Pick out the lines in the listing below that contain the word "foldl" and copy them.

> INPUT DATA
———
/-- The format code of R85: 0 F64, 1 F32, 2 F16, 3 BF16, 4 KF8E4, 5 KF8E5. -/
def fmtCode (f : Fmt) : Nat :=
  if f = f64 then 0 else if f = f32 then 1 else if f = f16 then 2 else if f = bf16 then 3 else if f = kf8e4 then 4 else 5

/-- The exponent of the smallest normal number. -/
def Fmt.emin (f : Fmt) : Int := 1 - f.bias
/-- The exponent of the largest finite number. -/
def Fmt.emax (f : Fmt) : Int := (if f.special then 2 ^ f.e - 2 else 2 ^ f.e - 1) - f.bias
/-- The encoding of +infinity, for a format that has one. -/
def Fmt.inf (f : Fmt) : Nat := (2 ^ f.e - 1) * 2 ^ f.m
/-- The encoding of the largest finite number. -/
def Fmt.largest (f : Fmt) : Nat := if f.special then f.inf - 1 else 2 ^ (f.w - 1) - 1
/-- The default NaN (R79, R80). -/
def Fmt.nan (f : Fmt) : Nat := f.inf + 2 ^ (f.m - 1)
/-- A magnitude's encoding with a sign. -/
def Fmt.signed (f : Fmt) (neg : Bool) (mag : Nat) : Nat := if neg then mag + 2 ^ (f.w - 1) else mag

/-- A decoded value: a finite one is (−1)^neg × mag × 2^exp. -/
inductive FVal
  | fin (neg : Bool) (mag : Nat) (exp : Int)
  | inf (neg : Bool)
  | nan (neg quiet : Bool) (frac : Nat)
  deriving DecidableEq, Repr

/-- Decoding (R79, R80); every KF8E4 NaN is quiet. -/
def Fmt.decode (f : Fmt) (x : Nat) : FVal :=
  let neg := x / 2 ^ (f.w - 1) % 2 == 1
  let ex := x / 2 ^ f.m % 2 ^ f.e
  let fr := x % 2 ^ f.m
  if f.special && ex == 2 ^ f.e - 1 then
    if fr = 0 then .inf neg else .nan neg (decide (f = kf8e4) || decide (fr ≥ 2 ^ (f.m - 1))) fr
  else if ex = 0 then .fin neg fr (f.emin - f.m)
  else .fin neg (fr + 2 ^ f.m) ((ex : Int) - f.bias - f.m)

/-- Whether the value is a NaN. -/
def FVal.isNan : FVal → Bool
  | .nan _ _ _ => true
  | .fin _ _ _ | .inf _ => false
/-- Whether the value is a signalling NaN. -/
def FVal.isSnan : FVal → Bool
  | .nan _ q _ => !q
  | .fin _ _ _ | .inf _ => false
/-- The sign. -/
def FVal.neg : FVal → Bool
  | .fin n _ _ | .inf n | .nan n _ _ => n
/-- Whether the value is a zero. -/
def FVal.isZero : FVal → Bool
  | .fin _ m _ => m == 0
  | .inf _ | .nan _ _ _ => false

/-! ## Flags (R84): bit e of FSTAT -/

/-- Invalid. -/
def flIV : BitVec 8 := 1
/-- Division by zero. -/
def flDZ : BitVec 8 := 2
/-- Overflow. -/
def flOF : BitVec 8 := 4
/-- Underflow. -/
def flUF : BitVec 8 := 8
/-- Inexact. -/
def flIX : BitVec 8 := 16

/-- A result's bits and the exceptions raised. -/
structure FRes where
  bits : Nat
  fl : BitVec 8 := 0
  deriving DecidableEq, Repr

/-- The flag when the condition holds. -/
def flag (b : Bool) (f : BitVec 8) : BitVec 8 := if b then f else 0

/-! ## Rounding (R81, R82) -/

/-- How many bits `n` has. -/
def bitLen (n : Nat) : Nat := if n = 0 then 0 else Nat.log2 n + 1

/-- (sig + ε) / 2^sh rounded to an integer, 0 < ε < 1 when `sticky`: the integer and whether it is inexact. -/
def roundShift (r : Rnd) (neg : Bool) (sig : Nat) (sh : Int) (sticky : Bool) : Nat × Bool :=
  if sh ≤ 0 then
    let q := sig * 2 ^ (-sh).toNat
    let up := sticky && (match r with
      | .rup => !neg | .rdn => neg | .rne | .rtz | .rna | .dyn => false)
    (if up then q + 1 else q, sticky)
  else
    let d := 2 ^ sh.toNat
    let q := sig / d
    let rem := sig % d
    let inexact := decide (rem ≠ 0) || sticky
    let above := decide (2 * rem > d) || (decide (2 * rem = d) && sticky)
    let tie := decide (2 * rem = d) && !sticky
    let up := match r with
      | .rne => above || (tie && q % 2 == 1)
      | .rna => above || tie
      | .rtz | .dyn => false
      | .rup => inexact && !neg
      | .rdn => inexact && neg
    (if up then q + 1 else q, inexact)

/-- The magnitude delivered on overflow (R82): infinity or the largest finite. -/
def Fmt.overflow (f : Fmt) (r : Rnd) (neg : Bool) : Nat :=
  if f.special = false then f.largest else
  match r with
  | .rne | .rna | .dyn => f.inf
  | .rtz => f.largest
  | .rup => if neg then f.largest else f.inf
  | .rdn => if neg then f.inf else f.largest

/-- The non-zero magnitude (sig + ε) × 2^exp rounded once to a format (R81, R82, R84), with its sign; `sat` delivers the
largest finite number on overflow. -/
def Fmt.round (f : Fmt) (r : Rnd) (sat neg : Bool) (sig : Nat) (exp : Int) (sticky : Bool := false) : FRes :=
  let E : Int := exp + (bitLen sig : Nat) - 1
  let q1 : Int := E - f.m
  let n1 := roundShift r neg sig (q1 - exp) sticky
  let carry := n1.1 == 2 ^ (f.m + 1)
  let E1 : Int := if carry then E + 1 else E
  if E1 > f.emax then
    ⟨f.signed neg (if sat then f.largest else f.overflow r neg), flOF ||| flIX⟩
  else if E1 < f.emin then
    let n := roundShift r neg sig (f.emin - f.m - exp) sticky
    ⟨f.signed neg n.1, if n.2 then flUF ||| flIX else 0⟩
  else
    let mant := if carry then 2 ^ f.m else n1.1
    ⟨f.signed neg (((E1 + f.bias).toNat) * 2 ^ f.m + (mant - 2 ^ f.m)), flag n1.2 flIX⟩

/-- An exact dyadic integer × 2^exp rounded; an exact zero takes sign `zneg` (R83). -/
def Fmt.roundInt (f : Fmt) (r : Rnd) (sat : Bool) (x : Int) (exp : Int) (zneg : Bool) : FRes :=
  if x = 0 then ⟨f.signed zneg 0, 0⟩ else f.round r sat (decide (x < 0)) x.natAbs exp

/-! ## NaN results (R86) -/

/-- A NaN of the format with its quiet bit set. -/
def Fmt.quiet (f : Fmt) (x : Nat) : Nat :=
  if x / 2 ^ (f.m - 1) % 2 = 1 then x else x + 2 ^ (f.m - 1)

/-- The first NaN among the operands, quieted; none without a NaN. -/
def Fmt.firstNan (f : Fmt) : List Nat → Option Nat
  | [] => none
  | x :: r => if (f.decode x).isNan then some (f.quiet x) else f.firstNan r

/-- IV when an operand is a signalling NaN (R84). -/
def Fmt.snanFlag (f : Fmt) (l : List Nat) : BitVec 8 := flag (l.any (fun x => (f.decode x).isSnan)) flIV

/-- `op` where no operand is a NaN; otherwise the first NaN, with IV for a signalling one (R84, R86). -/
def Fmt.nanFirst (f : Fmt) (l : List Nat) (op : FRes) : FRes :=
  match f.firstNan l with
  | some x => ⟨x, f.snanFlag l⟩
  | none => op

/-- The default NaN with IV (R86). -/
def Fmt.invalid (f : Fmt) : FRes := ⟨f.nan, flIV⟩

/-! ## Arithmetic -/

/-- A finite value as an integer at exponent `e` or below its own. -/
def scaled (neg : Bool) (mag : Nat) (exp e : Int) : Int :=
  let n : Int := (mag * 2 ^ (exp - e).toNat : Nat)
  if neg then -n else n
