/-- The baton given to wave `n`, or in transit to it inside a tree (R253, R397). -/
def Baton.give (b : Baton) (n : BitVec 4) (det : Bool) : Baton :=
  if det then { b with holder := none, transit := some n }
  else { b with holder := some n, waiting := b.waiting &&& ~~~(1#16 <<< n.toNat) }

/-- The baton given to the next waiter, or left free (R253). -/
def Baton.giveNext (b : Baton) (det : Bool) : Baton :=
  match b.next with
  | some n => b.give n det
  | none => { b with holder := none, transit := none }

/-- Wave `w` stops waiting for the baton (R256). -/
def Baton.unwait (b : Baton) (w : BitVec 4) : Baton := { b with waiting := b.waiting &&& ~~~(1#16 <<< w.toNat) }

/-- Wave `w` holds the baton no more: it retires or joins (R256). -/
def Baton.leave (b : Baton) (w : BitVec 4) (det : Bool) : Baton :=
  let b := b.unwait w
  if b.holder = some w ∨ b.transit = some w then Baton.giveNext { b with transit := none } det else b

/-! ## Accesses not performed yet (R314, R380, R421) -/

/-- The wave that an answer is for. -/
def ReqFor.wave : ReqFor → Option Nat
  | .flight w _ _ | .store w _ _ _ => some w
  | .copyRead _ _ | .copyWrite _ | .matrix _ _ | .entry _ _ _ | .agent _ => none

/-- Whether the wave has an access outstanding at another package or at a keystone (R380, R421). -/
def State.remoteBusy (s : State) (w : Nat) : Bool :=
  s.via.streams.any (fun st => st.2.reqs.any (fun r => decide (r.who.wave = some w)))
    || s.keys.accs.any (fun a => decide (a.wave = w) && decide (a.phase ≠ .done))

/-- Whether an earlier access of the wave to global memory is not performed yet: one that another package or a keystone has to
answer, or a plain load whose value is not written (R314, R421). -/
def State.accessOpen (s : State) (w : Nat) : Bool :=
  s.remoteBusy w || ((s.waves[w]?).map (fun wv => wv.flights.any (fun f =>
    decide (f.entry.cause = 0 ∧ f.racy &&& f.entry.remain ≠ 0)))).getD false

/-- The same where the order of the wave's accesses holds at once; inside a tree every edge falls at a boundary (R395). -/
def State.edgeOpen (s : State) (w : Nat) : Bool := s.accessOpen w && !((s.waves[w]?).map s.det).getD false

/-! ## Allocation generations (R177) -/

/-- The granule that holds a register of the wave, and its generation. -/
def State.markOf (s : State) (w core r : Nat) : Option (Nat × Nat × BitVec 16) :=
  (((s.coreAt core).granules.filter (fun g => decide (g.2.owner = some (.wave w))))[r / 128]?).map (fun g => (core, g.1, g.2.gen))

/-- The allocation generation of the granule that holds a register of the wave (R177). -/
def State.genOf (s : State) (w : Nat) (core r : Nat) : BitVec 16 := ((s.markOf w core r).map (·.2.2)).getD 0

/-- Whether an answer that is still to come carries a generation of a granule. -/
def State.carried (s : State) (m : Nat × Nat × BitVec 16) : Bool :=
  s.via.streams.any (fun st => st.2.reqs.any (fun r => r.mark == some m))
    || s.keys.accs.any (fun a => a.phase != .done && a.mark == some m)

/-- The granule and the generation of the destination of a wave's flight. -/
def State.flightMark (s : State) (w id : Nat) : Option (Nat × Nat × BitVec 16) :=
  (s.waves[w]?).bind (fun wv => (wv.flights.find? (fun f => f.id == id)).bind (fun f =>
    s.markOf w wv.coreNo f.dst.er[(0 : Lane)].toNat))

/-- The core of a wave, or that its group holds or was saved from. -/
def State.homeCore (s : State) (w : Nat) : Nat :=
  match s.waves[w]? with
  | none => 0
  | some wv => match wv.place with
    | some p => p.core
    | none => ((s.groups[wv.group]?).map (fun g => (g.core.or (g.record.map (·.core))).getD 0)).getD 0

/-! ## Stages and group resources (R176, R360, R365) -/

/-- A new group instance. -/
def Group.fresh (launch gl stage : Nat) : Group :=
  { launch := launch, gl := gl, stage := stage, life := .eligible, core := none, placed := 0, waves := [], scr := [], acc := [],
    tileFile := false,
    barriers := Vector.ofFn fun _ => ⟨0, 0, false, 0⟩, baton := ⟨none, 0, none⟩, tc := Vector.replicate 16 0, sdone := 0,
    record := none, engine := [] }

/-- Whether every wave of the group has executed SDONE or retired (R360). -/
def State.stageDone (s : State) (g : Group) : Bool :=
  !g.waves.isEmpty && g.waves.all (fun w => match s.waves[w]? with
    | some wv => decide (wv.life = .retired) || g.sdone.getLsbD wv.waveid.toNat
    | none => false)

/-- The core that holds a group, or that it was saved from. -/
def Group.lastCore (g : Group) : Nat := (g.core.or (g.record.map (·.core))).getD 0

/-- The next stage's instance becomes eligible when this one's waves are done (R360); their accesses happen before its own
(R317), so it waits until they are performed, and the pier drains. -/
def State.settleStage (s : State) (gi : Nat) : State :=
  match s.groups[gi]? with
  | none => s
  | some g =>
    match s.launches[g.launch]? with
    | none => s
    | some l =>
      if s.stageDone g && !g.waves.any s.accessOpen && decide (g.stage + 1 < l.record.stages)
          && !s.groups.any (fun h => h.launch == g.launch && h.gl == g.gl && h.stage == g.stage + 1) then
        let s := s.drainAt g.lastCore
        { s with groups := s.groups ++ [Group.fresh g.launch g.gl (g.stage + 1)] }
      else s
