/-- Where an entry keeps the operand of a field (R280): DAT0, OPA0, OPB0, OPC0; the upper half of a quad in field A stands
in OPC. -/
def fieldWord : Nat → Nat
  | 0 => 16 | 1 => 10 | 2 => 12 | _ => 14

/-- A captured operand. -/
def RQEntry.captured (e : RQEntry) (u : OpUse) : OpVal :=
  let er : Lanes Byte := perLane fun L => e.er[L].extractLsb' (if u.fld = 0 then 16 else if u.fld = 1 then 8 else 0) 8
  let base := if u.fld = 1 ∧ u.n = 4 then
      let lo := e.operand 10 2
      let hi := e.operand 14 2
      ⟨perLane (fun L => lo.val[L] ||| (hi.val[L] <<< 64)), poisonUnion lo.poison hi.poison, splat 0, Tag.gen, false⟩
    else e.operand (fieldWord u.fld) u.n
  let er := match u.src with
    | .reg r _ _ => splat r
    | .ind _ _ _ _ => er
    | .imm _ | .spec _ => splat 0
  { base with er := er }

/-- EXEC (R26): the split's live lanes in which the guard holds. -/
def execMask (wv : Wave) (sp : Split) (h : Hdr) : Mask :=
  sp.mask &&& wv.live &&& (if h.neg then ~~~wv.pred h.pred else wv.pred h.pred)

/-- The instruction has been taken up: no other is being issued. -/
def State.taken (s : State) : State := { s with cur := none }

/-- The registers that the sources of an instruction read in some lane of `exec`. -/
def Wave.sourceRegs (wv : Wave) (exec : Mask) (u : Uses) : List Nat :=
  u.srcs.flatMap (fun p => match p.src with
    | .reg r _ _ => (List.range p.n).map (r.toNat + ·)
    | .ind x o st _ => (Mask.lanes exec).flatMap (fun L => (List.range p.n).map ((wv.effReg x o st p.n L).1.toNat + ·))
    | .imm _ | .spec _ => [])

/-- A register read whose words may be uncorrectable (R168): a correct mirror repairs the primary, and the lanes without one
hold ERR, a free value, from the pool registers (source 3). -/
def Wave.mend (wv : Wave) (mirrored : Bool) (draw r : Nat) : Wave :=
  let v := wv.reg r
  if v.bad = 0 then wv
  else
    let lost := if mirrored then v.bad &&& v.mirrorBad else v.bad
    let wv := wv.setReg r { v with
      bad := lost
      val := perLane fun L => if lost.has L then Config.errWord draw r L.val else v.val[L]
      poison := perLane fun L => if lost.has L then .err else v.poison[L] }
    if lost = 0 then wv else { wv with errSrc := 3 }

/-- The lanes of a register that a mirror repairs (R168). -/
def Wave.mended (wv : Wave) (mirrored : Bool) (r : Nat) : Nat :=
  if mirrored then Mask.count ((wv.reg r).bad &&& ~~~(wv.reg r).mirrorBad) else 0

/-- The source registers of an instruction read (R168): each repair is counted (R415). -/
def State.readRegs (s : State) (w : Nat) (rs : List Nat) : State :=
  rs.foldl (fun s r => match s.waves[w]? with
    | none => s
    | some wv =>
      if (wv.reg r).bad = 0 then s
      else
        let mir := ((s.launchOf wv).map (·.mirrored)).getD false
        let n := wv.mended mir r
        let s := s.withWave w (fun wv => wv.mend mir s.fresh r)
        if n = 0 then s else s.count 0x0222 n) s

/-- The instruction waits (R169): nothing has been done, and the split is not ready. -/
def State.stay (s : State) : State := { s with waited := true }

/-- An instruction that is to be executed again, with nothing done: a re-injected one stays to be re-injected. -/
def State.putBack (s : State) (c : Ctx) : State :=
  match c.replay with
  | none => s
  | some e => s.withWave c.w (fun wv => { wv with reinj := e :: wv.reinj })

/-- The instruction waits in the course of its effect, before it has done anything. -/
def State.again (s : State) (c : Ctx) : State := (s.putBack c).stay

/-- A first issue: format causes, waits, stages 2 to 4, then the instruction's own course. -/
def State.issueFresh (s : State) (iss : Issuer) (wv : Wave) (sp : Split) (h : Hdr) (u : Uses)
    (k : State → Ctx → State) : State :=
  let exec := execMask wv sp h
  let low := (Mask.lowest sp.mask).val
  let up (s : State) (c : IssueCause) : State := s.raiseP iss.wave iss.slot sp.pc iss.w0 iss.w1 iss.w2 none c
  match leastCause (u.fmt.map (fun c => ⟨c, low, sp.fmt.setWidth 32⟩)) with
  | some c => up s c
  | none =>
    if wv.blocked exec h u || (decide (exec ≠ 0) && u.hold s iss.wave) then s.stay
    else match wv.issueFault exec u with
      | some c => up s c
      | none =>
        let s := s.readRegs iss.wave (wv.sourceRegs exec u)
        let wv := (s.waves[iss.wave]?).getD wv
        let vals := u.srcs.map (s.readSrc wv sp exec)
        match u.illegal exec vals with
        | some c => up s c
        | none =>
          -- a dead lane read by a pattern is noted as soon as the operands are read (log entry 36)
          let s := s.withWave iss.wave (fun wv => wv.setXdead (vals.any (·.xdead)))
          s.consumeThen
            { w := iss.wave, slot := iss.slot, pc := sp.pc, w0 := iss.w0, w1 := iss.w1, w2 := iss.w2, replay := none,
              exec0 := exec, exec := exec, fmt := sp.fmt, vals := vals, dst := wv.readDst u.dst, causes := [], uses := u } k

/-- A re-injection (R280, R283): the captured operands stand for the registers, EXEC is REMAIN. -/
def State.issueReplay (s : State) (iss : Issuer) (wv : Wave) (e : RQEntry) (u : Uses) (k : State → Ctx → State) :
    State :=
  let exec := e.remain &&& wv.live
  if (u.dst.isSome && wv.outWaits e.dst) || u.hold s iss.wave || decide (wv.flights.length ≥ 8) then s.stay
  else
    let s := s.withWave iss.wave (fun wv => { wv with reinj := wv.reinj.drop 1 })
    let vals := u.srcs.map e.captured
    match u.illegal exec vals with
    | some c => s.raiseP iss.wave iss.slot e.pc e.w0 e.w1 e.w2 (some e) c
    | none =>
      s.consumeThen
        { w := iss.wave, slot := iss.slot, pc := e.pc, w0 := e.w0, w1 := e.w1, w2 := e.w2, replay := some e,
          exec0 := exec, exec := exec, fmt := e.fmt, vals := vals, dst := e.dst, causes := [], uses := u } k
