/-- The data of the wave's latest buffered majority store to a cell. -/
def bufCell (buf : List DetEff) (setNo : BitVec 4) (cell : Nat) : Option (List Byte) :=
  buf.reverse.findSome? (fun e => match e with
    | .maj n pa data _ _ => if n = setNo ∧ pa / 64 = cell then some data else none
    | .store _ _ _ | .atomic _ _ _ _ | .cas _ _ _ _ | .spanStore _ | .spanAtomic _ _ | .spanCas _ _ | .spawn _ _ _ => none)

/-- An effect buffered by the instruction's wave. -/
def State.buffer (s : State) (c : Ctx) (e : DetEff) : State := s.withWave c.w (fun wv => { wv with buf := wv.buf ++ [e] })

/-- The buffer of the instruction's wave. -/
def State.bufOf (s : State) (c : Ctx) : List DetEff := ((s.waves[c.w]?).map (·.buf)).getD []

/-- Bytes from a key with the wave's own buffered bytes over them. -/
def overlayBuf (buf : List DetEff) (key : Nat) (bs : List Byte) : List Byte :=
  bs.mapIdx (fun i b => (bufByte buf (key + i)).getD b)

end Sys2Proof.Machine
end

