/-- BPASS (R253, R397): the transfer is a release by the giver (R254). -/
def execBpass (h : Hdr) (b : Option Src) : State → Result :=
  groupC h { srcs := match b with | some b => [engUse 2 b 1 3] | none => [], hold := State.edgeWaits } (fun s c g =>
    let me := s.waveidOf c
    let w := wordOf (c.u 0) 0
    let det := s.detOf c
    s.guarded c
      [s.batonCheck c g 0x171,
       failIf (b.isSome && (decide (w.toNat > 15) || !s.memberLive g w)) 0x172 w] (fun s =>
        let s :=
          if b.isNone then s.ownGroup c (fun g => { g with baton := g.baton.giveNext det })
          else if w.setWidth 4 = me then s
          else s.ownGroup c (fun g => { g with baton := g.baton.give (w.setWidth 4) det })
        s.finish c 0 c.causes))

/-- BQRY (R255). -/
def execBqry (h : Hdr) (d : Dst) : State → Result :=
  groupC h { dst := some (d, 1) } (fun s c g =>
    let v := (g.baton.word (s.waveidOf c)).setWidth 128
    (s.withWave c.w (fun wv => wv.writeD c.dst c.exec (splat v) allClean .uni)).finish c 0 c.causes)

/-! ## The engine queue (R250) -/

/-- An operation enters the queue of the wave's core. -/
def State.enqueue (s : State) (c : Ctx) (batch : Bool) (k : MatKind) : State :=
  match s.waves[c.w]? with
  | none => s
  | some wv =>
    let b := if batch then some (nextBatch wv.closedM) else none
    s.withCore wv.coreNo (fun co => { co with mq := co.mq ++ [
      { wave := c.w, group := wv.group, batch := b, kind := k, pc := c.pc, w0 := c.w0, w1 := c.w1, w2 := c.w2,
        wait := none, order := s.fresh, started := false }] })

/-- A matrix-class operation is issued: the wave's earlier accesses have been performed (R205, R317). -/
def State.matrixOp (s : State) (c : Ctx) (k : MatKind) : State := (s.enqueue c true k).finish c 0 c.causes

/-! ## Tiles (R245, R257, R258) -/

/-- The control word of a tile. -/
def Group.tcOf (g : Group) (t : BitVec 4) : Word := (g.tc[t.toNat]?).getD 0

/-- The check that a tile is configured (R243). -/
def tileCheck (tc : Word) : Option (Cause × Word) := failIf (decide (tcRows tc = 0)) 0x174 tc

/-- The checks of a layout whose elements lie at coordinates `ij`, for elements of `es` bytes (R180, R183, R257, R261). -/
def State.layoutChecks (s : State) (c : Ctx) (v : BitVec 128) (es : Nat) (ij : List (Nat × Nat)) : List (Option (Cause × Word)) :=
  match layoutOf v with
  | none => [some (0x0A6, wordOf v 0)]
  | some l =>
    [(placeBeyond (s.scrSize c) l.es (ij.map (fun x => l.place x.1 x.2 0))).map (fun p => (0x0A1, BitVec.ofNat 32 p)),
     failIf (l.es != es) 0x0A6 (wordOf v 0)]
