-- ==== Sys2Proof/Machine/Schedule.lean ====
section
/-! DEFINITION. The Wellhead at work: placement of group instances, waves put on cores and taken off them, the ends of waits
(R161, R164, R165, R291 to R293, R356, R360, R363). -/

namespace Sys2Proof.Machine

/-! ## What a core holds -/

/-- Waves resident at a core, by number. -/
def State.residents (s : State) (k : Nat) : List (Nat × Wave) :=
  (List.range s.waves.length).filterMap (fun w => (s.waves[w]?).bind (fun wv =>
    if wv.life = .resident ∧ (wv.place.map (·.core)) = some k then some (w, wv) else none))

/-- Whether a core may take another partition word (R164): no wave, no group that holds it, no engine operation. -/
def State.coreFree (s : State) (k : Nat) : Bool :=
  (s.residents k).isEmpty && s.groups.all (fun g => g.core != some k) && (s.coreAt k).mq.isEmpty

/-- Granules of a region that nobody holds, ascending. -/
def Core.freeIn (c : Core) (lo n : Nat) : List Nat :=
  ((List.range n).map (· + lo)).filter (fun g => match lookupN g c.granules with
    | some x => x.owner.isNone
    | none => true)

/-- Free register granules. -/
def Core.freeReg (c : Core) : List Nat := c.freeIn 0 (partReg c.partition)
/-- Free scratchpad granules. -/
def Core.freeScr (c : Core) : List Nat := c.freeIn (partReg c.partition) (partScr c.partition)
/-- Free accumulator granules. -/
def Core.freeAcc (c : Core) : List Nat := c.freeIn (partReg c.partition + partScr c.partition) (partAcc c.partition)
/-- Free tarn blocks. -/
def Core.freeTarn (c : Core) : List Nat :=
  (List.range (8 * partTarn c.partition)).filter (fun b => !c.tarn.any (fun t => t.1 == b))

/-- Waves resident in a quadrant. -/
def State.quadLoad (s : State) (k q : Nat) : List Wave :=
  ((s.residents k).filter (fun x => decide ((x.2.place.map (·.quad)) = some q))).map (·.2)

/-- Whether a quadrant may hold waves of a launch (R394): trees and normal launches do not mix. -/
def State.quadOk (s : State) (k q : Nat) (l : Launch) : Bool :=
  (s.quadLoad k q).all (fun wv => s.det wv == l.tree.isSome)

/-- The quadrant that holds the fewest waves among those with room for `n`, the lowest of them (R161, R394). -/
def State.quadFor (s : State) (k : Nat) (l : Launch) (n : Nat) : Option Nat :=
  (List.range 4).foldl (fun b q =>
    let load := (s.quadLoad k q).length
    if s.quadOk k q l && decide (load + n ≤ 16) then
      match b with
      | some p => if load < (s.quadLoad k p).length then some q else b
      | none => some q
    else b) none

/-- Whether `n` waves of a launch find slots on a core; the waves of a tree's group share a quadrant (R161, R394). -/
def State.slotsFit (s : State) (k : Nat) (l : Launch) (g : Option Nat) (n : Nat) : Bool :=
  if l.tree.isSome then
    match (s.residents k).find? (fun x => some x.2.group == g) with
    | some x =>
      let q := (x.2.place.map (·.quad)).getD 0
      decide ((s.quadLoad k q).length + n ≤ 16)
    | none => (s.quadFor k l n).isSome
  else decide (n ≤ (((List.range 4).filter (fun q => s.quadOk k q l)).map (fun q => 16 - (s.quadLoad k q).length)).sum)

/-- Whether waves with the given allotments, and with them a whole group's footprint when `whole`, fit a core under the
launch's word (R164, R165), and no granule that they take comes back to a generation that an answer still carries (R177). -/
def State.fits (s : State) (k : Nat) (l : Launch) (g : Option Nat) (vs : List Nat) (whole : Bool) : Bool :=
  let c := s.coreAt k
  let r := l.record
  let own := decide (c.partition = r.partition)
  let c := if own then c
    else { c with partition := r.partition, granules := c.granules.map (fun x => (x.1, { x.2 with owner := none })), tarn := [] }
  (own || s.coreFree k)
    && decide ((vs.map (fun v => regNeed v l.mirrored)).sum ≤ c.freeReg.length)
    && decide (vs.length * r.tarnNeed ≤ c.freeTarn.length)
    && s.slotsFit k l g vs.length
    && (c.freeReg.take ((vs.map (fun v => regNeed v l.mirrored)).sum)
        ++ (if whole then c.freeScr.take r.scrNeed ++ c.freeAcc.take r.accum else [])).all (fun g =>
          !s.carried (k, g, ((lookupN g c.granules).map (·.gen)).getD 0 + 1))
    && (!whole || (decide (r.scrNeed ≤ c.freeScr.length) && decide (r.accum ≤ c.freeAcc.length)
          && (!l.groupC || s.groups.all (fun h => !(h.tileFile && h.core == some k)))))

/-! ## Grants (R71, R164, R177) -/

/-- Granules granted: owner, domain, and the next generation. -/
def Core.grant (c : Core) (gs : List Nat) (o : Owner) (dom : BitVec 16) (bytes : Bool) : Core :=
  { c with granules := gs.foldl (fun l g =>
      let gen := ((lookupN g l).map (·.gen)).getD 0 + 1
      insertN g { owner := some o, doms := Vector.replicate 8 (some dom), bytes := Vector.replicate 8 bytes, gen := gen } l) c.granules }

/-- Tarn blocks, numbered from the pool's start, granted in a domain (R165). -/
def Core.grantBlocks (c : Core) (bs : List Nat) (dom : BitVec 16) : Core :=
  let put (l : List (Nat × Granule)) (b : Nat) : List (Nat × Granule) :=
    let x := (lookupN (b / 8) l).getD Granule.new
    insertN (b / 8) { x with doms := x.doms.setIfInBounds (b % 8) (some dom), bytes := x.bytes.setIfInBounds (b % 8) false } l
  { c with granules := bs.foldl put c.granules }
———
> THE COMPLETED TASK
  rs.foldl (fun s r => match s.waves[w]? with
  (List.range 4).foldl (fun b q =>
  { c with granules := gs.foldl (fun l g =>
  { c with granules := bs.foldl put c.granules }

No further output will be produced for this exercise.